** Opening DATA TO EXAMINE block **

-- ==== Sys2Proof/Config.lean ====
section
/-! DEFINITION. The identity of the hardware (R1). What an implementation fixes: the parameters of R5 and the reference instantiation REF
(R7); and the free values, which the spec leaves open. -/

namespace Sys2Proof

/-- What identifies a hardware (R1); `none` where nothing is stated. -/
structure Identity where
  hardware         : String
  originRepository : String
  sourceDocument   : String
  issuer           : Option String
  revision         : Option String
  isaString        : Option String
  deriving DecidableEq, Repr

/-- The identity R1 says to record. The block is not a processor and has no ISA string. -/
def Identity.tinyGsRsd : Identity where
  hardware := "tinyGS-RSD"
  originRepository := "juliatribo/tinyGS"
  sourceDocument := "the source"
  issuer := none
  revision := none
  isaString := none

/-- Three link metrics, each an opaque 32-bit pattern (R27, R180). -/
structure Metrics where
  rssi : Word
  snr  : Word
  ferr : Word
  deriving DecidableEq, Repr

/-- All three patterns zero (the reset value of R36). -/
def Metrics.zero : Metrics := { rssi := 0, snr := 0, ferr := 0 }

/-- Reset content of the tracker's previous-metrics store (R5, R188). -/
inductive TrkReset where
  | invalid
  | valid (m : Metrics)
  deriving DecidableEq, Repr

/-- The parameters of the block (R5). Their legality (R6) is `Params.wf`. -/
structure Params where
  rows     : Nat        -- R_ROWS
  cols     : Nat        -- C_COLS
  npar     : Nat        -- NPAR
  kMsg     : Nat        -- K_MSG
  gfPoly   : BitVec 9   -- GF_POLY, bit i is the coefficient of x^i
  fcr      : Nat        -- FCR
  bufMax   : Nat        -- BUF_MAX
  filtMax  : Nat        -- FILT_MAX
  trkReset : TrkReset   -- TRK_RESET
  deriving DecidableEq, Repr

/-- The reference instantiation REF (R7). It is not a claim about the real firmware. -/
def Params.ref : Params :=
  { rows := 3, cols := 4, npar := 4, kMsg := 251, gfPoly := 0x11D, fcr := 1,
    bufMax := 255, filtMax := 6, trkReset := .invalid }

/-- Free value (assumption 4): whether draw `n` puts a `frame_irq` event before the transaction it
coincides with. R60 allows either order. -/
opaque Config.irqFirst : Nat → Bool

/-- Free value (assumption 5): whether draw `n` answers a transaction overridden by a coinciding reset with
the `OKAY` of its kind, not with `SLVERR`. R52 names the two responses; no rule says which it is. -/
opaque Config.overriddenOkay : Nat → Bool

/-- Free value (assumption 5): the data that draw `n` returns where an overridden read is answered `OKAY`;
a 1-byte read takes the low byte. -/
opaque Config.overriddenData : Nat → Word

end Sys2Proof
end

** Closing DATA TO EXAMINE block **

DIRECTIONS: Find "revision := none" in the entries above and copy that whole line exactly, then each line after it through the line that contains "def Metrics.zero : Metrics".

SOLUTION BELOW:
  revision := none
  isaString := none

/-- Three link metrics, each an opaque 32-bit pattern (R27, R180). -/
structure Metrics where
  rssi : Word
  snr  : Word
  ferr : Word
  deriving DecidableEq, Repr

/-- All three patterns zero (the reset value of R36). -/
def Metrics.zero : Metrics := { rssi := 0, snr := 0, ferr := 0 }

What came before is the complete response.